Existe-t-il un accord non écrit conclu entre les partis politiques d’opposition pour ne pas proposer le remplacement de l’article 29, par un article qui autoriserait une intervention militaire en dehors des frontières algériennes ? L’usage consumériste des sondages et des classements internationaux par le régime politique algérien dénote de sa faiblesse à construire une vraie politique diplomatique. De mon point de vue, les sondages ne devraient pas être mentionnés parce qu’ils ne sont pas crédibles et contribuent à fournir une représentation fausse de la situation, mais l’addiction de la diplomatie algérienne à ce genre d'argumentaire rend impossible toute autolimitation, malgré la recommandation des sondeurs euxmêmes, car le sondage est un outil idéal pour le démagogue. Par ailleurs, une politique étrangère nécessite une réflexion or, ce ministre agit plus par réflexe qu’avec une réflexion. Concernant le dossier syrien et puisqu’un malheur n’arrive jamais seul, dans une interview à la chaine russe "RT.Arabic", en marge des travaux de la 72e session de l'Assemblée générale de l'ONU, l’avocat algérien du régime héréditaire d’Al Assad a eu l’impudence d’affirmer que "l'Algérie s'est opposée, dès le départ, au gel de la qualité de membre de la Syrie auprès de la Ligue arabe et nous œuvrons, a-t-il dit, pour que Damas retrouve sa place au sein de cette instance régionale, saluant la qualité des relations entre Alger et Damas". De plus ,il a rappelé "avoir effectué, l'année dernière, une visite en Syrie, qui a coïncidé avec le 60e anniversaire de l'indépendance de la Syrie, ajoutant qu'il était porteur d'un message de soutien au peuple syrien dans sa lutte antiterroriste et d'un autre message appelant à une solution politique à travers la réconciliation nationale, entre tous les Syriens".
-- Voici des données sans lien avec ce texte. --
/-! ### withCursor -/

@[simp] theorem State.withCursor_grid (row col : Nat) : (s.withCursor row col).grid = s.grid := rfl
@[simp] theorem State.withCursor_mode (row col : Nat) : (s.withCursor row col).mode = s.mode := rfl
@[simp] theorem State.withCursor_colOff (row col : Nat) : (s.withCursor row col).colOff = s.colOff := rfl
@[simp] theorem State.withCursor_rowOff (row col : Nat) : (s.withCursor row col).rowOff = s.rowOff := rfl
@[simp] theorem State.withCursor_operandsHeld (row col : Nat) : (s.withCursor row col).operandsHeld = s.operandsHeld := rfl
@[simp] theorem State.withCursor_planar (row col : Nat) : (s.withCursor row col).planar = s.planar := rfl
@[simp] theorem State.withCursor_linear (row col : Nat) : (s.withCursor row col).linear = s.linear := rfl
@[simp] theorem State.withCursor_faultValid (row col : Nat) : (s.withCursor row col).faultValid = s.faultValid := rfl
@[simp] theorem State.withCursor_faultCode (row col : Nat) : (s.withCursor row col).faultCode = s.faultCode := rfl
@[simp] theorem State.withCursor_colourMode (row col : Nat) : (s.withCursor row col).colourMode = s.colourMode := rfl
@[simp] theorem State.withCursor_config (row col : Nat) : (s.withCursor row col).config = s.config := rfl
@[simp] theorem State.withCursor_walkRow (row col : Nat) : (s.withCursor row col).walkRow = row := rfl
@[simp] theorem State.withCursor_walkCol (row col : Nat) : (s.withCursor row col).walkCol = col := rfl
@[simp] theorem State.withCursor_phase (row col : Nat) : (s.withCursor row col).phase = s.phase := rfl
@[simp] theorem State.withCursor_program (row col : Nat) : (s.withCursor row col).program = s.program := rfl
@[simp] theorem State.withCursor_commandLine (row col : Nat) : (s.withCursor row col).commandLine = s.commandLine := rfl
@[simp] theorem State.withCursor_image (row col : Nat) : (s.withCursor row col).image = s.image := rfl
@[simp] theorem State.withCursor_planarWritable (row col : Nat) : (s.withCursor row col).planarWritable = s.planarWritable := rfl
@[simp] theorem State.withCursor_linearWritable (row col : Nat) : (s.withCursor row col).linearWritable = s.linearWritable := rfl
@[simp] theorem State.withCursor_error (row col : Nat) : (s.withCursor row col).error = s.error := rfl
@[simp] theorem State.withCursor_exitStatus (row col : Nat) : (s.withCursor row col).exitStatus = s.exitStatus := rfl
@[simp] theorem State.withCursor_files (row col : Nat) : (s.withCursor row col).files = s.files := rfl
@[simp] theorem State.withCursor_launches (row col : Nat) : (s.withCursor row col).launches = s.launches := rfl
@[simp] theorem State.withCursor_freeCount (row col : Nat) : (s.withCursor row col).freeCount = s.freeCount := rfl

/-! ### withPhase -/

@[simp] theorem State.withPhase_grid (p : Phase) : (s.withPhase p).grid = s.grid := rfl
@[simp] theorem State.withPhase_mode (p : Phase) : (s.withPhase p).mode = s.mode := rfl
@[simp] theorem State.withPhase_colOff (p : Phase) : (s.withPhase p).colOff = s.colOff := rfl
@[simp] theorem State.withPhase_rowOff (p : Phase) : (s.withPhase p).rowOff = s.rowOff := rfl
@[simp] theorem State.withPhase_operandsHeld (p : Phase) : (s.withPhase p).operandsHeld = s.operandsHeld := rfl
@[simp] theorem State.withPhase_planar (p : Phase) : (s.withPhase p).planar = s.planar := rfl
@[simp] theorem State.withPhase_linear (p : Phase) : (s.withPhase p).linear = s.linear := rfl
@[simp] theorem State.withPhase_faultValid (p : Phase) : (s.withPhase p).faultValid = s.faultValid := rfl
@[simp] theorem State.withPhase_faultCode (p : Phase) : (s.withPhase p).faultCode = s.faultCode := rfl
@[simp] theorem State.withPhase_colourMode (p : Phase) : (s.withPhase p).colourMode = s.colourMode := rfl
@[simp] theorem State.withPhase_config (p : Phase) : (s.withPhase p).config = s.config := rfl
@[simp] theorem State.withPhase_walkRow (p : Phase) : (s.withPhase p).walkRow = s.walkRow := rfl
@[simp] theorem State.withPhase_walkCol (p : Phase) : (s.withPhase p).walkCol = s.walkCol := rfl
@[simp] theorem State.withPhase_phase (p : Phase) : (s.withPhase p).phase = p := rfl
@[simp] theorem State.withPhase_program (p : Phase) : (s.withPhase p).program = s.program := rfl
@[simp] theorem State.withPhase_commandLine (p : Phase) : (s.withPhase p).commandLine = s.commandLine := rfl
@[simp] theorem State.withPhase_image (p : Phase) : (s.withPhase p).image = s.image := rfl
@[simp] theorem State.withPhase_planarWritable (p : Phase) : (s.withPhase p).planarWritable = s.planarWritable := rfl
@[simp] theorem State.withPhase_linearWritable (p : Phase) : (s.withPhase p).linearWritable = s.linearWritable := rfl
@[simp] theorem State.withPhase_error (p : Phase) : (s.withPhase p).error = s.error := rfl
@[simp] theorem State.withPhase_exitStatus (p : Phase) : (s.withPhase p).exitStatus = s.exitStatus := rfl
@[simp] theorem State.withPhase_files (p : Phase) : (s.withPhase p).files = s.files := rfl
@[simp] theorem State.withPhase_launches (p : Phase) : (s.withPhase p).launches = s.launches := rfl
@[simp] theorem State.withPhase_freeCount (p : Phase) : (s.withPhase p).freeCount = s.freeCount := rfl

/-! ### withProgram -/

@[simp] theorem State.withProgram_grid (p : HostProgram) : (s.withProgram p).grid = s.grid := rfl
@[simp] theorem State.withProgram_mode (p : HostProgram) : (s.withProgram p).mode = s.mode := rfl
@[simp] theorem State.withProgram_colOff (p : HostProgram) : (s.withProgram p).colOff = s.colOff := rfl
@[simp] theorem State.withProgram_rowOff (p : HostProgram) : (s.withProgram p).rowOff = s.rowOff := rfl
@[simp] theorem State.withProgram_operandsHeld (p : HostProgram) : (s.withProgram p).operandsHeld = s.operandsHeld := rfl
@[simp] theorem State.withProgram_planar (p : HostProgram) : (s.withProgram p).planar = s.planar := rfl
@[simp] theorem State.withProgram_linear (p : HostProgram) : (s.withProgram p).linear = s.linear := rfl
@[simp] theorem State.withProgram_faultValid (p : HostProgram) : (s.withProgram p).faultValid = s.faultValid := rfl
@[simp] theorem State.withProgram_faultCode (p : HostProgram) : (s.withProgram p).faultCode = s.faultCode := rfl
@[simp] theorem State.withProgram_colourMode (p : HostProgram) : (s.withProgram p).colourMode = s.colourMode := rfl
@[simp] theorem State.withProgram_config (p : HostProgram) : (s.withProgram p).config = s.config := rfl
@[simp] theorem State.withProgram_walkRow (p : HostProgram) : (s.withProgram p).walkRow = s.walkRow := rfl
@[simp] theorem State.withProgram_walkCol (p : HostProgram) : (s.withProgram p).walkCol = s.walkCol := rfl
@[simp] theorem State.withProgram_phase (p : HostProgram) : (s.withProgram p).phase = s.phase := rfl
@[simp] theorem State.withProgram_program (p : HostProgram) : (s.withProgram p).program = p := rfl
@[simp] theorem State.withProgram_commandLine (p : HostProgram) : (s.withProgram p).commandLine = s.commandLine := rfl
@[simp] theorem State.withProgram_image (p : HostProgram) : (s.withProgram p).image = s.image := rfl
@[simp] theorem State.withProgram_planarWritable (p : HostProgram) : (s.withProgram p).planarWritable = s.planarWritable := rfl
@[simp] theorem State.withProgram_linearWritable (p : HostProgram) : (s.withProgram p).linearWritable = s.linearWritable := rfl
@[simp] theorem State.withProgram_error (p : HostProgram) : (s.withProgram p).error = s.error := rfl
@[simp] theorem State.withProgram_exitStatus (p : HostProgram) : (s.withProgram p).exitStatus = s.exitStatus := rfl
@[simp] theorem State.withProgram_files (p : HostProgram) : (s.withProgram p).files = s.files := rfl
@[simp] theorem State.withProgram_launches (p : HostProgram) : (s.withProgram p).launches = s.launches := rfl
@[simp] theorem State.withProgram_freeCount (p : HostProgram) : (s.withProgram p).freeCount = s.freeCount := rfl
La tentative de réhabilitation de Bachar Al Assad est une faute morale pour l’avenir de la Ligue des Etats arabes. Il est consternant de noter que le soutien apporté par la diplomatie algérienne au régime sanguinaire de Bachar Al Assad. Si l'on comprend bien, rien ne justifie une rupture des relations diplomatiques avec la Syrie. Il est important de rappeler que lors de sa dernière apparition au conseil de sécurité de l’Onu, l’Algérie s’est abstenue lors du vote sur la résolution 1559 intitulée "La situation au Moyen-Orient" le 2 septembre 2004. Cette même année, Abdelkader Messahel occupait la fonction de ministre délégué auprès du Ministre d'État, ministre des Affaires étrangères, chargé des Affaires africaines. Le texte adopté concernait notamment le démantèlement des milices présentes au Liban. Avant de s’atteler à la conduite des affaires étrangères, le ministre devrait mieux gérer les affaires consulaires. Il n’y a qu’à voir le mépris avec lequel certains chefs de postes consulaires traitent les ressortissants algériens en France. Le ministre Messahel est-il capable de moraliser la vie diplomatique ? Il incombe à une partie de la communauté nationale établie à l’étranger de se mobiliser, pour contribuer au rayonnement du pays car les consulats reflètent l’image de la nation. Pour paraphraser le titre d’un livre, la diplomatie algérienne est passée d’une puissance sur papier à une puissance en papier : jusqu'à quand ?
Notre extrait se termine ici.